Winner of the 2008 Pulitzer Prize for Drama and the 2008 Tony Award for Best New Play. Now a major motion picture!
"A tremendous achievement in American playwriting: a tragicomic populist portrait of a tough land and a tougher people." —TimeOut New York
"Tracy Letts' August: Osage County is what O'Neill would be writing in 2007. Letts has recaptured the nobility of American drama's mid-century heyday while still creating something entirely original." —New York magazine
“I don’t care if August: Osage County is three-and-a-half hours long. I wanted more.†–Howard Shapiro, Philadelphia Inquirer
"This original and corrosive black comedy deserves a seat at the table with the great American family plays."—Time
One of the most bracing and critically acclaimed plays in recent history, August: Osage County is a portrait of the dysfunctional American family at its finest—and absolute worst. When the patriarch of the Weston clan disappears one hot summer night, the family reunites at the Oklahoma homestead, where long-held secrets are unflinchingly and uproariously revealed.

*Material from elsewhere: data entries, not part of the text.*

/-- The leaves of a context that overlap a range. -/
def State.leavesIn (s : State) (ctx va n : Nat) : List Leaf :=
  (s.leaves ctx).filter fun l => l.base < va + n && va < l.base + l.size

/-- The page of LPDDR or VAULT kind that an address of a frame belongs to, with its context; the first where there are several, and none for
an ABSENT page, which has no frame. -/
def State.pageOfFrame (s : State) (pa : Nat) : Option (Nat × Leaf) :=
  (s.contexts.flatMap fun e => (s.leaves e.1).map fun l => (e.1, l)).find? fun e =>
    e.2.kind ≤ 1 && e.2.state != 5 && e.2.frame ≤ pa && pa < e.2.frame + e.2.size

/-- Whether a die runs: without DIES8 only CD0 (R2, R369). (DEDUCED, log 56). -/
def State.dieRuns (s : State) (die : Nat) : Bool := die == 0 || s.feature 0

/-- The end of the LPDDR that exists: without CHAN64 CD0's 256 GiB (R2, R369). -/
def State.lpddrEnd (s : State) : Nat := if s.feature 2 then 0x20000000000 else 2 ^ 38

/-- Whether the addresses from lo to below hi of a kind's range are populated: without CHAN64 only CD0's 256 GiB of LPDDR exist, and
without DIES8 only CD0's vaults and windows (R2, R18, R369). (DEDUCED, log 56). -/
def State.populated (s : State) (kind lo hi : Nat) : Bool :=
  match kind with
  | 0 => hi ≤ s.lpddrEnd
  | 1 | 2 => s.dieRuns (frameDie kind lo) && s.dieRuns (frameDie kind (hi - 1))
  | _ => true

/-- The walk of a context's tables for a virtual address (R257); a leaf whose frame does not exist is malformed (R18). (DEDUCED, log 65). -/
def State.walk (s : State) (ctx va : Nat) : Walk :=
  match walkFrom s.phys s.poison (s.feature 9) s.lpddrEnd (va % 2 ^ 48) 4 (s.contextAt ctx).root with
  | .leaf l => if s.populated l.kind l.frame (l.frame + l.size) then .leaf l else .fault .pteMalformed
  | .fault c => .fault c

/-- Every entry of a leaf's run written (R259). -/
def State.writeLeaf (l : Leaf) (raw : Nat) (s : State) : State :=
  { s with phys := (List.range l.run).foldl (fun m i => Mem.setLe (l.entry + 8 * i) 8 raw m) s.phys }

/-- The page's state changed in its entry (R258, R269). -/
def State.setPageState (l : Leaf) (st : Nat) (s : State) : State := s.writeLeaf l (setBits l.raw 1 3 st)

/-- A leaf's raw value with A set, and for a write D and K (R258). -/
def Leaf.touched (l : Leaf) (write : Bool) : Nat :=
  let raw := setBits l.raw 17 1 1
  if write then setBits (setBits raw 18 1 1) 20 1 1 else raw

/-- A set, and for a write D and K, as the walker sets them (R258, R261). -/
def State.touch (l : Leaf) (write : Bool) (s : State) : State :=
  if l.touched write = l.raw then s else s.writeLeaf l (l.touched write)

/-! ## What an access meets (R262, R267) -/

/-- What an access needs of its page (R262). -/
inductive Need where
  | read | write | atomic
  deriving DecidableEq, Repr

/-- The permission that a leaf lacks, R before W (R262). -/
def Leaf.denies (l : Leaf) (n : Need) : Option Cause :=
  if n ≠ .write ∧ !l.r then some .permRead
  else if n ≠ .read ∧ !l.w then some .permWrite
  else none

/-- What an element of an access meets at its page (R262, R267). -/
inductive Meet where
  | fault (c : Cause)
  /-- Performed at this physical address. -/
  | here (pa : Nat) (l : Leaf)
  /-- A read of a DISCARDED page: zero. -/
  | zero (l : Leaf)
  /-- The page is MIGRATING, or its pieces are being stored. -/
  | wait
  /-- For the pager: ABSENT, or a write of a DISCARDED page. -/
  | pager (l : Leaf)
  /-- VICTIM. -/
  | recall (l : Leaf)
  /-- A LOCALWIN page whose owner's group is SAVED: held until it resumes (R285). -/
  | held (g : Nat)
  | host (addr : Nat) (l : Leaf)
  | away (home pa : Nat) (l : Leaf)
  deriving DecidableEq, Repr

/-- The pieces of a page of the victim tier. -/
def State.victimOf (s : State) (ctx va : Nat) : Option Victim := s.victims.find? fun v => v.ctx == ctx && v.va == va

/-- The address on the host bus of a HOST frame (R17). (DESIGN CHOICE, log 63). -/
def State.hostAddr (s : State) (pa : Nat) : Nat := s.hostBase.toNat + (pa - 0x40000000000)

/-- What a RESIDENT page's kind makes of an access (R14, R267). -/
def State.meetResident (s : State) (ctx va : Nat) (l : Leaf) : Meet :=
  let pa := l.pa va
  match l.kind with
  | 2 =>
    match s.reach (windowCore pa).1 ctx true with
    | .here => .here pa l
    | .hold g => .held g
    | .nack => .fault .remoteUnreachable
  | 3 => if s.hostUp then .host (s.hostAddr pa) l else .fault .remoteUnreachable
  | _ => .here pa l
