/-- The new value of a word under an atomic (R96). -/
def amoValue (op : AmoOp) (old a b : Word) : Word :=
  match op with
  | .add => old + a
  | .and => old &&& a
  | .or => old ||| a
  | .xor => old ^^^ a
  | .min => if old.toInt ≤ a.toInt then old else a
  | .max => if old.toInt ≤ a.toInt then a else old
  | .swap => a
  | .cas => if old = a then b else old

/-- The write of an atomic whose word has been read, and its answer with the old value (R96). -/
def State.amoWrite (m : AmoMsg) (old : Word) (s : State) : State :=
  (s.setLocalWord m.dst m.off (amoValue m.op old m.data m.data2)).answer m.group
    m.dst m.src.core (.loadReply ⟨m.src, .x m.reg, old.setWidth 256, m.acq, true, none, some (m.dst, m.group)⟩)

/-- LOCAL_ATOMIC (R96, class 5): performed in the owner's handler context and answered with the old value. Nothing but a plain store
may come between its read and its write: whether one does is left open (R252). (DESIGN CHOICE, log 4). -/
def execLocalAtomic (s : State) : Out :=
  match s.now with
  | some (.localAtomic m) =>
    match m.old with
    | some old => ok (s.amoWrite m old)
    | none =>
      ok (s.atOwner 5 m.src m.group m.dst (.localAtomic m) (.load (.x m.reg) m.acq true) fun s =>
        let old := s.localWord m.dst m.off
        let (later, s) := s.flip
        if later then s.repost (.localAtomic { m with old := some old }) else s.amoWrite m old)
  | _ => ok s

end Sys2Proof.Machine
end

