-- ==== Sys2Proof/Machine/Lanes.lean ====
section
/-! DEFINITION. Lanes and predicates of vector registers, and the lane functions that more than one vector instruction uses
(R112 to R114, R117, R125, R44). -/

namespace Sys2Proof.Machine

/-! ## Lanes (R112) -/

/-- Lane i of width w of a register (R112). -/
def laneOf (v : Vec) (w i : Nat) : Nat := v.toNat / 2 ^ (w * i) % 2 ^ w

/-- The register of lanes of width w whose values are listed, lane 0 first (R112). -/
def ofLanes (w : Nat) (ls : List Nat) : Vec := BitVec.ofNat 256 (ls.foldr (fun l acc => l % 2 ^ w + 2 ^ w * acc) 0)

/-- The bits of a predicate value for a list of lane conditions, lane 0 first. -/
def predBits (bs : List Bool) : Word := BitVec.ofNat 32 (bs.foldr (fun b acc => b.toNat + 2 * acc) 0)

/-- A vector register of the task context. -/
def TaskCtx.vreg (t : TaskCtx) (r : BitVec 3) : Vec := t.v[r.toFin]

/-- Whether lane i is active under p(pm); every lane is with pm = 0 (R113). -/
def TaskCtx.active (t : TaskCtx) (pm : BitVec 2) (i : Nat) : Bool := pm = 0#2 || t.p[pm.toFin].getLsbD i

/-- A vector register written: status.VL is set (R114). -/
def TaskCtx.setV (d : BitVec 3) (v : Vec) (t : TaskCtx) : TaskCtx := { t with v := t.v.set d.toFin v }.live

/-- A predicate written; a write of p0 is discarded, and sets status.VL as any other (R113, R114). -/
def TaskCtx.setP (d : BitVec 2) (w : Word) (t : TaskCtx) : TaskCtx :=
  (if d = 0#2 then t else { t with p := t.p.set d.toFin w }).live

/-- The flags that a list of lane results sets. -/
def flagsOf (rs : List Res) : BitVec 4 := rs.foldr (fun r f => r.fl ||| f) 0#4

/-! ## Shared operations -/

/-- A vector instruction of a task context that names vector registers vs and scalar registers xs (R60, R73, R136). -/
def State.vector (xs : List (BitVec 4)) (vs : List (BitVec 3)) (f : TaskCtx → TaskCtx) (s : State) : State :=
  s.inTask fun s => s.withRegs xs vs fun s => (s.modT f).retire 4#32

/-- vd with f's result in every active lane of type et, inactive lanes kept, and the flags of the active lanes (R113). -/
def TaskCtx.lanewise (et : Nat) (d : BitVec 3) (pm : BitVec 2) (f : Nat → Res) (t : TaskCtx) : TaskCtx :=
  let rs := (List.range (lanes et)).map fun i =>
    if t.active pm i then f i else ⟨laneOf (t.vreg d) (etBits et) i, 0#4⟩
  (t.setV d (ofLanes (etBits et) (rs.map (·.val)))).flag (flagsOf rs)

/-- A predicate with f's result in every active lane and 0 elsewhere (R113). -/
def TaskCtx.lanePred (et : Nat) (d : BitVec 2) (pm : BitVec 2) (f : Nat → Bool) (t : TaskCtx) : TaskCtx :=
  t.setP d (predBits ((List.range (lanes et)).map fun i => t.active pm i && f i))

/-- A lane result without flags. -/
def plain (v : Nat) : Res := ⟨v, 0#4⟩

/-- Lane i of type et of a register of the task context. -/
def TaskCtx.lane (t : TaskCtx) (r : BitVec 3) (et i : Nat) : Nat := laneOf (t.vreg r) (etBits et) i

/-- Lane i as the integer that its type gives it (R115). -/
def TaskCtx.laneInt (t : TaskCtx) (r : BitVec 3) (et i : Nat) : Int := etInt et (t.lane r et i)

/-- Lane i as a floating value (R31). -/
def TaskCtx.laneF (t : TaskCtx) (r : BitVec 3) (et i : Nat) : FVal := (etFmt et).decode (t.lane r et i)

/-- A two-source integer lane instruction (R115). -/
def vintOp (f : Nat → Int → Int → Res) (b e d a : BitVec 3) (p : BitVec 2) (s : State) : Out :=
  ok (s.vector [] [a, b, d] fun t =>
    t.lanewise e.toNat d p fun i => f e.toNat (t.laneInt a e.toNat i) (t.laneInt b e.toNat i))

/-- A two-source lane instruction on bit patterns (R115, R121). -/
def vbitOp (f : Nat → Nat → Nat → Nat) (b e d a : BitVec 3) (p : BitVec 2) (s : State) : Out :=
  ok (s.vector [] [a, b, d] fun t =>
    t.lanewise e.toNat d p fun i => plain (f (etBits e.toNat) (t.lane a e.toNat i) (t.lane b e.toNat i)))

/-- A floating lane instruction (R116): the exact value, rounded once with RNE. -/
def vfpOp (f : FVal → FVal → FVal) (b e d a : BitVec 3) (p : BitVec 2) (s : State) : Out :=
  ok (s.vector [] [a, b, d] fun t =>
    t.lanewise e.toNat d p fun i => (etFmt e.toNat).rne (f (t.laneF a e.toNat i) (t.laneF b e.toNat i)))

/-- A single-source floating lane instruction (R116, R117). -/
def vfpOne (f : FVal → FVal) (e d a : BitVec 3) (p : BitVec 2) (s : State) : Out :=
  ok (s.vector [] [a, d] fun t => t.lanewise e.toNat d p fun i => (etFmt e.toNat).rne (f (t.laneF a e.toNat i)))

/-! ## Floating order, reciprocal, reciprocal root, power of two (R116, R117) -/

/-- a before b in the order of VFMIN and VFMAX: as numbers, −0 before +0 (R116). -/
def FVal.before (a b : FVal) : Bool :=
  a.lt b || (a.eq b && (match a, b with
    | .fin na 0 _, .fin nb 0 _ => na && !nb
    | _, _ => false))

/-- VFMIN: a NaN operand gives a NaN (R116). -/
def FVal.least (a b : FVal) : FVal := if a.isNan || b.isNan then .nan else if b.before a then b else a
/-- VFMAX: a NaN operand gives a NaN (R116). -/
def FVal.greatest (a b : FVal) : FVal := if a.isNan || b.isNan then .nan else if a.before b then b else a

/-- 1 ÷ a with a sticky last bit below every rounding position (R117). -/
def FVal.recip : FVal → FVal
  | .nan => .nan
  | .inf n => .fin n 0 0
  | .fin n m e =>
    if m = 0 then .inf n
    else .fin n (2 * (2 ^ 80 / m) + (if 2 ^ 80 % m = 0 then 0 else 1)) (-81 - e)

/-- The integer square root by digits, high bit first. -/
def isqrt (n : Nat) : Nat → Nat → Nat
  | 0, r => r
  | k + 1, r => isqrt n k (if (r + 2 ^ k) * (r + 2 ^ k) ≤ n then r + 2 ^ k else r)

/-- 1 ÷ √a with a sticky last bit below every rounding position (R117). -/
def FVal.rsqrt : FVal → FVal
  | .nan => .nan
  | .inf n => if n then .nan else .fin false 0 0
  | .fin n m e =>
    if m = 0 then .inf n
    else if n then .nan
    else
      let (m', e') := if e % 2 = 0 then (m, e) else (2 * m, e - 1)
      let r := isqrt (2 ^ 160 / m') 81 0
      .fin false (2 * r + (if r * r * m' = 2 ^ 160 then 0 else 1)) (-81 - e' / 2)

/-- ⌊ln 2 × 2^192⌋. -/
def ln2Fixed : Nat := 0xb17217f7d1cf79abc9e3b39803f2f6af40f343267298b62d

/-- The sum of t^k ÷ k! from term k on, in units of 2^−192. (DEDUCED, log 6). -/
def expTaylor (t : Nat) : Nat → Nat → Nat → Nat
  | 0, _, _ => 0
  | fuel + 1, k, term => term + expTaylor t fuel (k + 1) (term * t / 2 ^ 192 / (k + 1))

/-- 2^a with a sticky last bit: 2^⌊a⌋ × e^(f ln 2), to 2^−180, which is finer than the distance of any such value that is not
exact from a rounding boundary of f32 or bf16 (R117; assumption 6). (DEDUCED, log 6). -/
def FVal.exp2 : FVal → FVal
  | .nan => .nan
  | .inf n => if n then .fin false 0 0 else .inf false
  | .fin n m e =>
    if m = 0 then .fin false 1 0
    else
      let i := if 0 ≤ e then signed n (m * 2 ^ e.toNat) * 2 ^ 192 else signed n m * 2 ^ 192 / 2 ^ (-e).toNat
      let fl := i / 2 ^ 192
      let f := (i % 2 ^ 192).toNat
      if 256 ≤ fl then .fin false 1 256
      else if fl < -256 then .fin false 1 (-256)
      else if f = 0 then .fin false 1 fl
      else .fin false (2 * expTaylor (f * ln2Fixed / 2 ^ 192) 48 0 (2 ^ 192) + 1) (fl - 193)

/-! ## Trees (R44) -/

/-- One level of the fixed pairwise tree: neighbours combine (R44). -/
def pairUp (f : Nat → Nat → Res) : List Res → List Res
  | a :: b :: rest =>
    let r := f a.val b.val
    ⟨r.val, a.fl ||| b.fl ||| r.fl⟩ :: pairUp f rest
  | rest => rest

/-- The tree over at most 32 lanes: five levels (R44). -/
def treeOf (f : Nat → Nat → Res) (xs : List Res) : Res :=
  (pairUp f (pairUp f (pairUp f (pairUp f (pairUp f xs))))).headD ⟨0, 0#4⟩

/-- A lane result extended to 32 bits: by sign for s types, by zeros for the others (R122, R123). -/
def extendLane (et v : Nat) : Word :=
  if etSigned et then BitVec.ofInt 32 (etInt et v) else BitVec.ofNat 32 (v % 2 ^ etBits et)

/-! ## Microscaled blocks (R39, R125, R126) -/

/-- rne(f ÷ u(e)), with u(e) = 2^(e−133); none for an infinity (R125). -/
def inUnits (e : Nat) : FVal → Option Int
  | .fin n m ex =>
    let x := ex + 133 - e
    some (if 0 ≤ x then signed n (m * 2 ^ x.toNat) else signed n (roundShift .rne n 0 m (-x).toNat))
  | _ => none

/-- The scale of a block: the least with every element in −127 to 127, or 254 (R125). -/
def blockScale (fs : List FVal) : Nat :=
  ((List.range 255).find? fun e => fs.all fun f =>
    match inUnits e f with
    | some y => y.natAbs ≤ 127
    | none => false).getD 254

/-- One element under the scale of its block: −127 to 127, with SAT where the clamp changes it; an infinity gives ±127 (R125). -/
def blockElem (e : Nat) (f : FVal) : Res :=
  match inUnits e f, f with
  | some y, _ =>
    let c := max (-127) (min 127 y)
    ⟨wrapInt 8 c, if c = y then 0#4 else 2#4⟩
  | none, .inf n => ⟨if n then 0x81 else 127, 2#4⟩
  | none, _ => ⟨0, 4#4⟩

/-- A block of 32 values quantised: its scale and its elements (R125). -/
def quantise (fs : List FVal) : Nat × List Res :=
  if fs.any FVal.isNan then (255, (List.range 32).map fun _ => ⟨0, 4#4⟩)
  else
    let e := blockScale fs
    (e, fs.map (blockElem e))

end Sys2Proof.Machine
end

The three-act, three-and-a-half-hour mammoth of a play combines epic tragedy with black comedy, dramatizing three generations of unfulfilled dreams and leaving not one of its thirteen characters unscathed. August: Osage County has been produced in more than twenty countries worldwide and is now a major motion picture starring Meryl Streep, Julia Roberts, Chris Cooper, Dermot Mulroney, Sam Shepard, Juliette Lewis, and Ewan McGregor.
Tracy Letts is the author of Killer Joe, Bug, and Man from Nebraska, which was a finalist for the 2004 Pulitzer Prize for Drama. His plays have been performed throughout the country and internationally. A performer as well as a playwright, Letts is a member of the Steppenwolf Theatre Company, where August: Osage County premiered.